I got multiple computers.. Windows & Mac

I would like to know if i can use my own web/file server to host my own cloud/file sync server and sync up all my pc's and mac using my own servers.. so basically all i need is some interface software and server software.. or maybe ftp? i dont know preferably freeware or opensource i only have 3 devices and a server but syncing 2 pcs would be more den enough one mac and one pc.

Thanks

Ryan


----------



## kilonox (Dec 3, 2010)

Are they all on the same network?


----------



## ryanborg (Feb 8, 2011)

No one pc is at work.. one laptop can be at various locations and the server is at my home so they must work over FTP over Internet i assume.. 

Thanks

Ryan


----------



## kilonox (Dec 3, 2010)

What Operating System is it on?


----------



## ryanborg (Feb 8, 2011)

The "Server" FTP or whatever software needed will run on Windows 7.

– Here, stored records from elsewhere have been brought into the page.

/-- The VU's floating-point arithmetic and its transcendental instructions give each active lane the rounded result. Rests on R27, R40, R41, R43, R206, R208, R210, R211. The model's own readings and choices in it: log entries 54. -/
def Obligations.VuFloatResult : Prop :=
  (
  ∀ (s : State) (t : Fin 64) (f : VuFields), s.canon = true →
    let v := vuOf s t
    let a := elemsOf f.w (vRow v f.va.val)
    let b := operandB v f
    let c := elemsOf f.w (vRow v f.vc.val)
    ∀ p ∈ ([(.vadd, 0x01, use2 true, [a, b], fun x => fAdd (x.getD 0 .nan) (x.getD 1 .nan)),
      (.vsub, 0x02, use2 true, [a, b], fun x => fSub (x.getD 0 .nan) (x.getD 1 .nan)),
      (.vmul, 0x03, use2 true, [a, b], fun x => fMul (x.getD 0 .nan) (x.getD 1 .nan)),
      (.vfma, 0x04, { use2 true with vc := .vec }, [a, b, c], fun x => fFma (x.getD 0 .nan) (x.getD 1 .nan) (x.getD 2 .nan)),
      (.vmax, 0x05, use2 true, [a, b], fun x => fMax (x.getD 0 .nan) (x.getD 1 .nan)),
      (.vmin, 0x06, use2 true, [a, b], fun x => fMin (x.getD 0 .nan) (x.getD 1 .nan)),
      (.vabs, 0x07, use1, [a], fun x => fAbs (x.getD 0 .nan)),
      (.vneg, 0x08, use1, [a], fun x => fNeg (x.getD 0 .nan))] :
      List ((Fin 64 → VuFields → Instr) × Nat × VuUse × List (List Nat) × (List FVal → FVal))),
    vuReady s t p.2.1 p.2.2.1 f →
    ∃ u, exec (p.1 t f) s = .next u ∧ vuLeft s u t (vuVec v f (vuFpElems f p.2.2.2.1 p.2.2.2.2))) ∧
  (
  ∀ (s : State) (t : Fin 64) (f : VuFields), s.canon = true →
    let v := vuOf s t
    ∀ p ∈ ([(.vexp2, 0x10, fun k x => tExp k true x), (.vlog2, 0x11, tLog2), (.vrcp, 0x12, tRcp), (.vrsqrt, 0x13, tRsqrt),
      (.vexp, 0x14, fun k x => tExp k false x), (.vtanh, 0x15, tTanh), (.vsigm, 0x16, tSigm)] :
      List ((Fin 64 → VuFields → Instr) × Nat × (Nat → FVal → Word × Nat))),
    vuReady s t p.2.1 use1 f →
    ∃ u, exec (p.1 t f) s = .next u ∧ vuLeft s u t (vuVec v f ((List.range (elemCount f.w)).map fun i =>
      let r := (p.2.2 (s.freeCtr + i) (fpElem f.w ((elemsOf f.w (vRow v f.va.val)).getD i 0)).1).1
      (if f.w then fpResult true (fp32Dec r) else (r.toNat, 0)).1)))

/-- The VU's integer, move, select, compare and predicate instructions give their results and leave the rest. Rests on R44, R206, R208, R209. The model's own readings and choices in it: log entries 53. -/
def Obligations.VuIntegerResult : Prop :=
  (
  ∀ (s : State) (t : Fin 64) (f : VuFields), s.canon = true →
    let v := vuOf s t
    let b := operandB v f
    let two := fun (g : Word → Word → Word) => (List.range 512).map fun i => (g ((vRow v f.va.val).getD i 0) (BitVec.ofNat 32 (b.getD i 0))).toNat
    ∀ p ∈ ([(.viadd, 0x20, use2 false, two fun x y => x + y), (.visub, 0x21, use2 false, two fun x y => x - y),
      (.vimul, 0x22, use2 false, two fun x y => x * y), (.vand, 0x23, use2 false, two fun x y => x &&& y),
      (.vor, 0x24, use2 false, two fun x y => x ||| y), (.vxor, 0x25, use2 false, two fun x y => x ^^^ y),
      (.vshl, 0x26, use2 false, two fun x y => x <<< (y.toNat % 32)), (.vshr, 0x27, use2 false, two fun x y => x >>> (y.toNat % 32)),
      (.vsra, 0x28, use2 false, two fun x y => x.sshiftRight (y.toNat % 32)),
      (.viota, 0x29, { pred := true, vd := .vec, imm := 0xFFFFFFFF }, (List.range 512).map fun i => (BitVec.ofNat 32 i + f.imm).toNat),
      (.vmov, 0x09, { pred := true, wide := true, bs := true, vd := .vec, vb := .vec }, b),
      (.vmovi, 0x0A, { pred := true, vd := .vec, imm := 0xFFFFFFFF }, List.replicate 512 f.imm.toNat),
      (.vsel, 0x32, { use2 true with vc := .pr }, (List.range (elemCount f.w)).map fun i =>
        if (pGet v f.vc.val).getLsbD i then (elemsOf f.w (vRow v f.va.val)).getD i 0 else b.getD i 0)] :
      List ((Fin 64 → VuFields → Instr) × Nat × VuUse × List Nat)),
    vuReady s t p.2.1 p.2.2.1 f →
    ∃ u, exec (p.1 t f) s = .next u ∧ vuLeft s u t (vuVec v f p.2.2.2)) ∧
  (
  ∀ (s : State) (t : Fin 64) (f : VuFields), s.canon = true →
    let v := vuOf s t
    let P := fun (x : BitVec 1024) => pPut v f.vd.val x
    let use := fun (k : RegKind) => ({ wide := true, vd := .pr, va := .pr, vb := k } : VuUse)
    let cmp := fun (w : Bool) => ({ pred := true, wide := w, bs := true, vd := .pr, va := .vec, vb := .vec, imm := 7 } : VuUse)
    ∀ p ∈ ([(.pand, 0x33, use .pr, true, P (pGet v f.va.val &&& pGet v f.vb.val)), (.por, 0x34, use .pr, true, P (pGet v f.va.val ||| pGet v f.vb.val)),
      (.pxor, 0x35, use .pr, true, P (pGet v f.va.val ^^^ pGet v f.vb.val)), (.pnot, 0x36, use .none, true, P (~~~ pGet v f.va.val)),
      (.vcmp, 0x30, cmp true, decide (f.imm.toNat ≠ 7), P (pOf (((elemsOf f.w (vRow v f.va.val)).zip (operandB v f)).map fun q =>
        condFp f.imm.toNat (fpElem f.w q.1).1 (fpElem f.w q.2).1))),
      (.vicmp, 0x31, cmp false, decide (f.imm.toNat ≤ 5), P (pOf (((elemsOf false (vRow v f.va.val)).zip (operandB v f)).map fun q =>
        condInt f.imm.toNat (sext 32 q.1) (sext 32 q.2))))] :
      List ((Fin 64 → VuFields → Instr) × Nat × VuUse × Bool × Vu)),
    vuReady s t p.2.1 p.2.2.1 f → p.2.2.2.1 = true →
    ∃ u, exec (p.1 t f) s = .next u ∧ vuLeft s u t p.2.2.2.2)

Then i have one office PC running also windows 7 and one other MacBook Pro so Snow Leopard

This has to work and sync over internet,

Thanks

Ryan


----------



## kilonox (Dec 3, 2010)

On the Start menu, click Control Panel. 

Click Programs, and then click Turn Windows features on or off.

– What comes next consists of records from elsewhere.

-- ==== Sys2Proof/Laws/Moves/Regs.lean ====
section
/-! SUPPORT. What the functions of Machine/Regs.lean touch. -/

namespace Sys2Proof.Machine

theorem dropLatch_moves {l' : List Part} {s' : State} (s : State) (k : Nat) (h' : Moves l' s' s) (hl' : Part.Sub [.latches] l') : Moves l' s' (dropLatch s k) := by
  refine Moves.chain ?_ hl' h'
  clear h' hl'
  unfold dropLatch
  try dsimp only
  repeat' (first
    | ((with_reducible apply Part.Sub.mk); rfl)
    | with_reducible apply Moves.refl
    | with_reducible assumption
    | intro _
    | dsimp only
    | with_reducible apply Moves.set_latches)

theorem regWrite_moves {l' : List Part} {s' : State} (s : State) (k : Nat) (v : Word) (h' : Moves l' s' s) (hl' : Part.Sub [.regs, .latches] l') : Moves l' s' (regWrite s k v) := by
  refine Moves.chain ?_ hl' h'
  clear h' hl'
  unfold regWrite
  try dsimp only
  repeat' (first
    | ((with_reducible apply Part.Sub.mk); rfl)
    | with_reducible apply Moves.refl
    | with_reducible assumption
    | with_reducible apply dropLatch_moves
    | with_reducible apply wrReg_moves
    | with_reducible apply Moves.ite
    | intro _
    | split
    | dsimp only)

theorem regWrite64_moves {l' : List Part} {s' : State} (s : State) (k v : Nat) (h' : Moves l' s' s) (hl' : Part.Sub [.regs, .latches] l') : Moves l' s' (regWrite64 s k v) := by
  refine Moves.chain ?_ hl' h'
  clear h' hl'
  unfold regWrite64
  try dsimp only
  repeat' (first
    | ((with_reducible apply Part.Sub.mk); rfl)
    | with_reducible apply Moves.refl
    | with_reducible assumption
    | with_reducible apply regWrite_moves
    | dsimp only)

end Sys2Proof.Machine
end

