theorem opStep_moves {l' : List Part} {s' : State} (s : State) (m : Nat) (w : Word) (h' : Moves l' s' s) (hl' : Part.Sub [.freeCtr, .regs, .hbm, .mcs, .owlFifo, .obkts, .fwEvents] l') : Moves l' s' (opStep s m w) := by
  refine Moves.chain ?_ hl' h'
  clear h' hl'
  unfold opStep
  try dsimp only
  repeat' (first
    | ((with_reducible apply Part.Sub.mk); rfl)
    | with_reducible apply Moves.refl
    | with_reducible assumption
    | with_reducible apply blockDone_moves
    | with_reducible apply loadVisit_moves
    | with_reducible apply failUpd_moves
    | with_reducible apply setUpd_moves
    | with_reducible apply runOp_moves
    | (with_reducible apply MovesP.mk; with_reducible apply runOp_moves)
    | with_reducible apply Moves.ite
    | with_reducible apply Moves.ite_fst
    | with_reducible apply Moves.ite_snd
    | intro _
    | split
    | dsimp only)

theorem mrtSeed_moves {l' : List Part} {s' : State} (s : State) (m seed : Nat) (h' : Moves l' s' s) (hl' : Part.Sub [.regs] l') : Moves l' s' (mrtSeed s m seed) := by
  refine Moves.chain ?_ hl' h'
  clear h' hl'
  unfold mrtSeed
  try dsimp only
  repeat' (first
    | ((with_reducible apply Part.Sub.mk); rfl)
    | with_reducible apply Moves.refl
    | with_reducible assumption
    | with_reducible apply setFld_moves
    | with_reducible apply Moves.foldl
    | intro _
    | dsimp only)

end Sys2Proof.Machine
end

In the Windows Features dialog box, expand the Internet Information Services node.

Expand the FTP Publishing Service node.

Select the FTP Management Console check box and the FTP Server check box, and then click OK.


----------



## ryanborg (Feb 8, 2011)

FTP Server i already have.. i all i need is some interface software to automatically sync files to an ftp server for windows and mac preferably free or open source.. at the moment i am having to manually sync files from server to other pc/mac

Thanks


----------



## kilonox (Dec 3, 2010)

Filezilla is free and open source. Sorry for misreading the question. :\


----------



## ryanborg (Feb 8, 2011)

filezilla does auto sync but?


----------



## Laxer (Dec 28, 2010)

I can't think of something that autosyncs for you.....

You could have a script do it for you if needed. (I have seen very similar scripts written in VBS)


----------